Assignment »
Among the entries below, how many lines have the word "match"? Answer only with the number.

Record set »
____

-- ==== Sys2Proof/Syntax.lean ====
section
/-! DEFINITION. The commands of the block: one constructor of `Instr` per row of the opcode table, with the operands
that the row's rule gives the event (a slice, a queue, a value written, data that arrives, the job concerned). -/
namespace Sys2Proof

/-- How a read or a translation issued by the device failed (R50, R82; bits of HIF_DMA_STATUS). -/
inductive ReadError where
  | ur | ca | poisoned | timeout | denied
deriving DecidableEq, Repr

/-- A reference of the Time Base that was lost (R407). -/
inductive RefLoss where
  | pps | ppsInterval | ref10 | ptm
deriving DecidableEq, Repr

/-- A detector of R436 whose alarm a command reports. -/
inductive Detector where
  | dieMesh | substrateMesh | vbat | temperature | supply | clock | light
deriving DecidableEq, Repr

/-- What an operator card answers (R491, R492). -/
inductive CardAnswer where
  | selected                       -- SELECT succeeded
  | identity (id : Bytes)          -- GET_ID: the custodian identifier
  | signature (sig : Bytes)        -- SIGN: the signature, P-256
  | secret (point : Bytes)         -- ECDH: the shared secret
  | refused                        -- a malformed answer
  | exhausted                      -- block retransmissions are used up (R491)
deriving DecidableEq, Repr

/-- A removable-card event of the SD port (R476). -/
inductive SdAnswer where
  | ready (wide hs : Bool) (blocks : Nat)   -- identification finished: 4-bit bus, High Speed, capacity in blocks
  | unsupported                    -- SDSC, or no answer to CMD8
  | data (block : Bytes)           -- a data token with its block
  | accepted                       -- the command, data or busy phase of a write ended well, or CMD13 shows no error
  | writeProtected                 -- the card reports a write-protect violation
  | error                          -- a response or token reports an error
deriving DecidableEq, Repr

/-- The SRAM regions of R26, and the eMRAM of R27. -/
inductive SramRegion where
  | keyTable | keyCache (block : Nat) | needle (n : BitVec 5) | darner (n : BitVec 2) | mangle (n : BitVec 5) | thimble
  | session (ctx : BitVec 12) | staging | metrology | tables | emram
deriving DecidableEq, Repr

/-- What the request THIMBLE_HALT asks for (R467, R499). -/
inductive ThimbleDebug where
  | halt | step | readOut
deriving DecidableEq, Repr

/-- Configuration bits that stand beside Bus Master Enable and Memory Space Enable: the ATS enable and the power state D3hot (R45). -/
structure ConfigBits where
  ats : Bool
  d3hot : Bool
deriving DecidableEq, Repr
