-- ==== Sys2Proof/Machine/OpsCode.lean ====
section
/-! DEFINITION. Code-based KEM opcodes, family 0x03, and the Darner public-key cache (09_code_based.md). -/
namespace Sys2Proof.Machine

/-! ## Cycles (R231, R233, R236) -/

/-- Number of the Classic McEliece set without regard to the f variant. -/
def cmeRow (p : Nat) : Nat := (p + 1) / 2

/-- Encapsulation, decapsulation, HQC key generation. -/
def cbCycles (p : Nat) : Nat × Nat × Nat :=
  match p with
  | 0x11 => (7100, 12800, 12800) | 0x12 => (16000, 29000, 25600) | 0x13 => (29000, 53300, 42600)
  | _ => match cmeRow p with
    | 1 => (21300, 32000, 0) | 2 => (40000, 42600, 0) | 3 => (71100, 58100, 0) | 4 => (71100, 53300, 0) | 5 => (91400, 64000, 0)
    | _ => (0, 0, 0)

/-- F and A of Classic McEliece key generation. -/
def cmeKeygen (p : Nat) : Nat × Nat :=
  let (f, a) := match cmeRow p with
    | 1 => (155000, 880000) | 2 => (380000, 2200000) | 3 => (1050000, 5850000) | 4 => (900000, 5900000) | 5 => (1300000, 7000000) | _ => (0, 0)
  (f, if p % 2 = 0 then a + 20000 else a)

/-- Cycle factor at masking order 2, in tenths. -/
def cbFactor (p : Nat) (o2 : Bool) (t n : Nat) : Nat := if o2 then n * (if isHqc p then 20 else t) / 10 else n

/-- Cycles of the digest over a public key (R232). -/
def pkDigestCycles (p : Nat) : Nat := 12 * ceilDiv ((cbSizes p).1 + 1) 136

/-- Cycles in which a Darner regenerates a public key from the secret (R231, R240). -/
def regenCycles (p : Nat) (o2 : Bool) : Nat :=
  if isHqc p then cbFactor p o2 20 (cbCycles p).2.2 else cbFactor p o2 22 (cmeKeygen p).2 + pkDigestCycles p

/-- What the code-based opcodes ask (R237 to R240), with their cost (R231, R233, R412). -/
def reqCode (s : State) (j : Job) : Option OpReq :=
  let p := j.params
  let set := (byteAt p 0).toNat
  let f := (byteAt p 1).toNat
  let (pk, ct, ss, _, _) := cbSizes set
  let (ce, cd, ck) := cbCycles set
  let o2 := s.order2Of j.slice j.handle
  let key (usage : Nat) : KeyUse := { handle := j.handle, fam := 3, algs := [set], usage := usage }
  let keygen (ok : Bool) (outs : List (Nat × Nat)) (seed cyc bnd : Nat) : OpReq := {
    ins := [(0, 48)], outs := outs, plen := p.length == 8, noKey := true, creates := true
    check9 := bad (!ok || !(f == 0 || f == 2) || !isZero p 2 6), drbg := seed, cls := 3, charge := cyc, bound := boundOf bnd 0 8260 }
  let src := f.testBit 0
  let encaps (ok : Bool) (input : Bool) : OpReq :=
    let cyc := cbFactor set (if src then f.testBit 2 else o2) 16 ce
    { ins := [(0, if input then pk else 0)], unsized := if ok then [] else [0], outs := [(0, ct), (1, if f.testBit 1 then 8 else ss)], plen := p.length == 8
      check9 := bad (!ok || decide (16 ≤ f) || !isZero p 2 6 || (src && decide (j.key ≠ 0)) || (f.testBit 2 && !src) || (f.testBit 3 && src))
      keys := if src then [] else [key uEncaps], drbg := 64, cls := 3, charge := cyc, bound := boundOf cyc 0 8260 }
  let decaps (ok : Bool) : OpReq :=
    let cyc := cbFactor set o2 24 cd
    { ins := [(0, ct)], unsized := if ok then [] else [0], outs := [(0, if f.testBit 1 then 8 else ss)], plen := p.length == 8
      check9 := bad (!ok || !isZero p 2 6 || !(f == 0 || f == 2)), keys := [key uDecaps]
      cls := 3, charge := cyc, bound := boundOf cyc (if isHqc set then regenCycles set o2 else 0) 8260 }
  let (kf, ka) := cmeKeygen set
  let fv := set % 2 == 0
  match j.opcode % 256 with
  | 0x01 => some (keygen (isCme set) [(0, 8), (1, 32)] 32 (kf + (if fv then 2 else 6) * ka) (kf + (if fv then 9 else 61) * ka))
  | 0x02 => some (encaps (isCme set) true)
  | 0x03 => some (decaps (isCme set))
  | 0x11 => some (keygen (isHqc set) [(0, pk), (1, 8)] 56 ck ck)
  | 0x12 => some (encaps (isHqc set) src)
  | 0x13 => some (decaps (isHqc set))
  | 0xF0 =>
    let off := fieldLE p 4 4
    let len := fieldLE p 8 4
    some { outs := [(0, len)], plen := p.length == 16, keys := [key 0]
           check9 := bad (!(isCme set || isHqc set) || !isZero p 1 3 || !isZero p 12 4 || len == 0 || decide (1048576 < len) ||
             decide (pk < off + len) || (isHqc set && (off != 0 || len != pk)))
           cls := 3, charge := Config.costCharge j.opcode set 0, bound := boundOf (Config.costBound j.opcode set 0) (regenCycles set o2) 8260 }
  | 0xF1 => some {
      ins := [(0, if isCme set then pk else 0)], outs := [(0, 4)], plen := p.length == 8, keys := [key 0]
      check9 := bad (!(isCme set || isHqc set) || !isZero p 1 7)
      cls := 3, charge := Config.costCharge j.opcode set 0
      bound := boundOf (Config.costBound j.opcode set 0) (if isHqc set then regenCycles set o2 else pkDigestCycles set) 8260 }
  | _ => none

/-! ## The public-key cache (R226 to R230) -/

/-- The job needs the public key of the key its handle names (R227). -/
def Job.needsPk (j : Job) : Bool :=
  (j.opcode == 0x0302 && j.pb 1 % 2 == 0) || (j.opcode == 0x0312 && j.pb 1 % 2 == 0) || j.opcode == 0x0313 || j.opcode == 0x03F0 || j.opcode == 0x03F1

/-- On a miss this job streams the public key of a Classic McEliece key from its input 0 (R228, R240). -/
def Job.streamsPk (j : Job) : Bool := isCme (j.pb 0) && (j.opcode == 0x0302 || j.opcode == 0x03F1)

/-- A miss of this job fills the cache (R229). -/
def Job.wantsFill (j : Job) : Bool := j.opcode == 0x03F0 || j.opcode == 0x03F1 || ((j.opcode == 0x0302 || j.opcode == 0x0312) && j.pb 1 / 8 % 2 == 1)

/-- Pages of a Darner that entries occupy. -/
def Cache.usedOn (c : Cache) (d : Nat) : Nat := ((c.entries.filter (·.home == d)).map (·.blocks)).foldl (· + ·) 0

/-- Makes room for `b` pages on Darner `d` for slice `sl` (R129, R229): the cache after the evictions, and whether there is room. -/
def dpkRoom (d sl b : Nat) : Nat → Cache → Cache × Bool
  | 0, c => (c, decide (c.usedOn d + b ≤ 384))
  | fuel + 1, c =>
    if c.usedOn d + b ≤ 384 then (c, true)
    else match oldestOf (fun e => e.home == d && e.st == .valid && (e.slice == sl || decide (tget c.quota 0 e.slice < c.usedBy e.slice))) c.entries with
      | none => (c, false)
      | some v => dpkRoom d sl b fuel { c with entries := c.entries.filter (· != v) }

/-- Starts a fill on Darner `d` if room can be made, with the public key where it is regenerated from the secret. -/
def dpkFill (job sl d : Nat) (b : Bound) (pk : Bytes) (s : State) : State × Bool :=
  let (c, ok) := dpkRoom d sl (cbSizes b.alg).2.2.2.2 s.eng.dpk.entries.length s.eng.dpk
  if !ok then ({ s with eng.dpk := c }, false)
  else
    ({ s with
      eng.dpk := { c with entries := c.entries ++ [{ kt := b.kt, slice := sl, index := b.index, gen := b.gen, blocks := (cbSizes b.alg).2.2.2.2,
                                                     st := .filling, lastUse := s.eng.useClock, fillJob := job, home := d, content := pk }] }
      eng.useClock := s.eng.useClock + 1 }, true)

/-- Where a job that needs a public key goes (R227): the Darner and the outcome of its lookup, that it is held for a fill, or
that it waits for a Darner. `idle` lists the idle Darners that may take it. -/
inductive DrnPlace where
  | on (d res : Nat) (pk : Bytes)
  | held
  | waits

def placeDarner (j : Job) (b : Bound) (idle : List Nat) (s : State) : State × DrnPlace :=
  match s.eng.dpk.find b j.slice with
  | some e =>
    if e.st = .filling then (s, .held)
    else if idle.contains e.home then
      ({ s with
        eng.dpk.hits := satInc s.eng.dpk.hits, eng.useClock := s.eng.useClock + 1
        eng.dpk.entries := mapIf (· == e) (fun e => { e with lastUse := s.eng.useClock }) s.eng.dpk.entries }, .on e.home 0 e.content)
    else match idle with
      | d :: _ => if s.eng.drnSpill then ({ s with eng.dpk.misses := satInc s.eng.dpk.misses }, .on d 2 []) else (s, .waits)
      | [] => (s, .waits)
  | none =>
    match idle with
    | [] => (s, .waits)
    | d :: _ =>
      let s := { s with eng.dpk.misses := satInc s.eng.dpk.misses }
      if j.wantsFill then
        let (s, ok) := dpkFill j.id j.slice d b (if j.streamsPk then [] else publicKey s b) s
        (s, .on d (if ok then 1 else 2) [])
      else (s, .on d 2 [])

/-- Darners that may still take Classic McEliece key generation (R233, R244). -/
def State.kgRoom (s : State) : Bool :=
  let n := s.eng.drnKgMax.toNat
  let m := if n = 0 then 1 else min n 4
  decide ((s.jobs.filter (fun j => j.opcode == 0x0301 && j.holds)).length < m)

/-! ## Computation -/

/-- The PK_DIGEST a Classic McEliece key holds. -/
def Bound.digest (b : Bound) : Bytes := cut b.material 64 32

/-- CME_KEYGEN (R233, R238): one seed for each attempt, up to the cap; the key with its PK_DIGEST, a fill of the cache. While a draw is
under way, nothing happens. -/
def cmeKeygenDo (job : Nat) (s : State) : State :=
  runOp 0x0301 (fun j s =>
    let a := j.input 0
    let set := j.pb 0
    if !s.attrOk j.slice a || aFam a != 3 || aAlg a != set || aStateful a then fail j stBadParameter s
    else if j.seed = [] then s
    else if !seedFits 0x03 set j.seed then cmeRetry j s
    else withKey j (j.pb 1) a 0 (genMaterial s a j.seed) (fun i s =>
      let b := s.bind true i
      done j [(0, handleBytes s true i), (1, b.digest)] (dpkFill j.id j.slice (j.engine - 0x60) b (publicKey s b) s).1) s) job s

/-- The end of an encapsulation (R144, R239): the secret, or a session-ephemeral key that holds it. -/
def kemOut (j : Job) (src : Bool) (alg_ : Nat) (ct k : Bytes) (s : State) : State :=
  let f := j.pb 1
  if f.testBit 1 then
    withKey j 2 (koutAttr (if src then none else some j.keyB.attr) (if src then f.testBit 2 else aOrder2 j.keyB.attr) alg_ 0) 0 k
      (fun i s => done j [(0, ct), (1, handleBytes s true i)] s) s
  else done j [(0, ct), (1, k)] s

/-- A streamed key whose digest differs: the partial fill is discarded and the event counted (R228). -/
def digestFails (j : Job) (s : State) : State :=
  fail j stInputKeyInvalid (dropFills j.id { s with eng.dpk.other := satInc s.eng.dpk.other })

/-- Padding bits of a supplied key are zero: 3 bits at the end of each row for 6960119, the top bits of s for HQC (R241). -/
def cbPkOk (set : Nat) (pk : Bytes) : Bool :=
  if set = 0x07 ∨ set = 0x08 then (List.range 1547).all (fun r => decide (byteAt pk (677 * (r + 1) - 1) < 32#8))
  else if isHqc set then
    let n := if set = 0x11 then 17669 else if set = 0x12 then 35851 else 57637
    n % 8 = 0 || decide ((byteAt pk (pk.length - 1)).toNat < 2 ^ (n % 8))
  else true

/-- The entry that a streaming job fills holds the key it streamed (R226, R228). -/
def keepStreamed (j : Job) (s : State) : State :=
  { s with eng.dpk.entries := mapIf (fun e => e.fillJob == j.id && e.st == .filling) (fun e => { e with content := j.input 0 }) s.eng.dpk.entries }

/-- The public key of an encapsulation: supplied, streamed, or taken from the cache as the job was placed, all of them input 0; that
of an HQC key that was in no cache is regenerated (R226, R228, R241). -/
def encapsPk (j : Job) (s : State) : Bytes :=
  if isCme (j.pb 0) || (j.pb 1).testBit 0 || j.cacheRes == 0 then j.input 0 else publicKey s j.keyB

/-- CME_ENCAPS (R228, R241): supplied, cached or streamed public key. -/
def cmeEncapsDo (job : Nat) (s : State) : State :=
  runOp 0x0302 (fun j s =>
    let set := j.pb 0
    let (_, ctl, ssl, _, _) := cbSizes set
    let src := (j.pb 1).testBit 0
    let pk := encapsPk j s
    if src && !cbPkOk set pk then fail j stInputKeyInvalid s
    else if !src && decide (j.cacheRes ≠ 0) && pkDigest pk != j.keyB.digest then digestFails j s
    else kemOut j src 1 (alg .cmeEncaps ctl [num set, pk, j.seed]) (alg .cmeEncaps ssl [num set, pk, j.seed, num 1]) (keepStreamed j s)) job s

/-- The end of a decapsulation. -/
def decapsOut (j : Job) (alg_ : Nat) (k : Bytes) (s : State) : State :=
  if (j.pb 1).testBit 1 then
    withKey j 2 (koutAttr (some j.keyB.attr) (aOrder2 j.keyB.attr) alg_ 0) 0 k (fun i s => done j [(0, handleBytes s true i)] s) s
  else done j [(0, k)] s

/-- CME_DECAPS (R242): implicit rejection is inside the standard's function. -/
def cmeDecapsDo (job : Nat) (s : State) : State :=
  runOp 0x0303 (fun j s => decapsOut j 1 (alg .cmeDecaps 32 [num (j.pb 0), j.keyB.material, j.input 0]) s) job s

/-- HQC_KEYGEN. -/
def hqcKeygenDo (job : Nat) (s : State) : State :=
  runOp 0x0311 (fun j s =>
    let a := j.input 0
    if !s.attrOk j.slice a || aFam a != 3 || aAlg a != j.pb 0 || aStateful a then fail j stBadParameter s
    else withKey j (j.pb 1) a 0 (genMaterial s a j.seed) (fun i s => done j [(0, publicKey s (s.bind true i)), (1, handleBytes s true i)] s) s) job s

/-- HQC_ENCAPS. -/
def hqcEncapsDo (job : Nat) (s : State) : State :=
  runOp 0x0312 (fun j s =>
    let set := j.pb 0
    let src := (j.pb 1).testBit 0
    let pk := encapsPk j s
    if src && !cbPkOk set pk then fail j stInputKeyInvalid s
    else kemOut j src 2 (alg .hqcCt (cbSizes set).2.1 [num set, pk, j.seed]) (alg .hqcSs 64 [num set, pk, j.seed]) s) job s

/-- HQC_DECAPS (R242). -/
def hqcDecapsDo (job : Nat) (s : State) : State :=
  runOp 0x0313 (fun j s => decapsOut j 2 (alg .hqcDecaps 64 [num (j.pb 0), j.keyB.material, j.input 0]) s) job s

/-- CB_PUBLIC_KEY (R240): a window of the cached or regenerated key; a regenerated key whose digest differs is an engine fault. -/
def cbPublicKeyDo (job : Nat) (s : State) : State :=
  runOp 0x03F0 (fun j s =>
    let pk := if j.cacheRes = 0 then j.input 0 else publicKey s j.keyB
    if isCme (j.pb 0) && decide (j.cacheRes ≠ 0) && pkDigest pk != j.keyB.digest then
      fail j stEngineFault (raiseEvent 0x34 j.engine (.engine j.engine) .own (dropFills j.id s))
    else done j [(0, cut pk (fieldLE j.params 4 4) (fieldLE j.params 8 4))] s) job s

/-- CB_PRELOAD (R240): a Classic McEliece key is streamed and checked. -/
def cbPreloadDo (job : Nat) (s : State) : State :=
  runOp 0x03F1 (fun j s =>
    if isCme (j.pb 0) && decide (j.cacheRes ≠ 0) && pkDigest (j.input 0) != j.keyB.digest then digestFails j s
    else done j [(0, leBytes 4 (min j.cacheRes 2))] (keepStreamed j s)) job s

/-! ## The meanings of the commands -/

/-- CME_KEYGEN (R233). -/
def execCmeKeygen (job : Nat) (s : State) : Host.Outcome State Fault Refusal := .next (cmeKeygenDo job s)
/-- CME_ENCAPS (R228). -/
def execCmeEncaps (job : Nat) (s : State) : Host.Outcome State Fault Refusal := .next (cmeEncapsDo job s)
/-- CME_DECAPS (R242). -/
def execCmeDecaps (job : Nat) (s : State) : Host.Outcome State Fault Refusal := .next (cmeDecapsDo job s)
/-- HQC_KEYGEN (R238). -/
def execHqcKeygen (job : Nat) (s : State) : Host.Outcome State Fault Refusal := .next (hqcKeygenDo job s)
/-- HQC_ENCAPS (R241). -/
def execHqcEncaps (job : Nat) (s : State) : Host.Outcome State Fault Refusal := .next (hqcEncapsDo job s)
/-- HQC_DECAPS (R242). -/
def execHqcDecaps (job : Nat) (s : State) : Host.Outcome State Fault Refusal := .next (hqcDecapsDo job s)
/-- CB_PUBLIC_KEY (R240). -/
def execCbPublicKey (job : Nat) (s : State) : Host.Outcome State Fault Refusal := .next (cbPublicKeyDo job s)
/-- CB_PRELOAD (R240). -/
def execCbPreload (job : Nat) (s : State) : Host.Outcome State Fault Refusal := .next (cbPreloadDo job s)

end Sys2Proof.Machine
end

____

Solution below »
8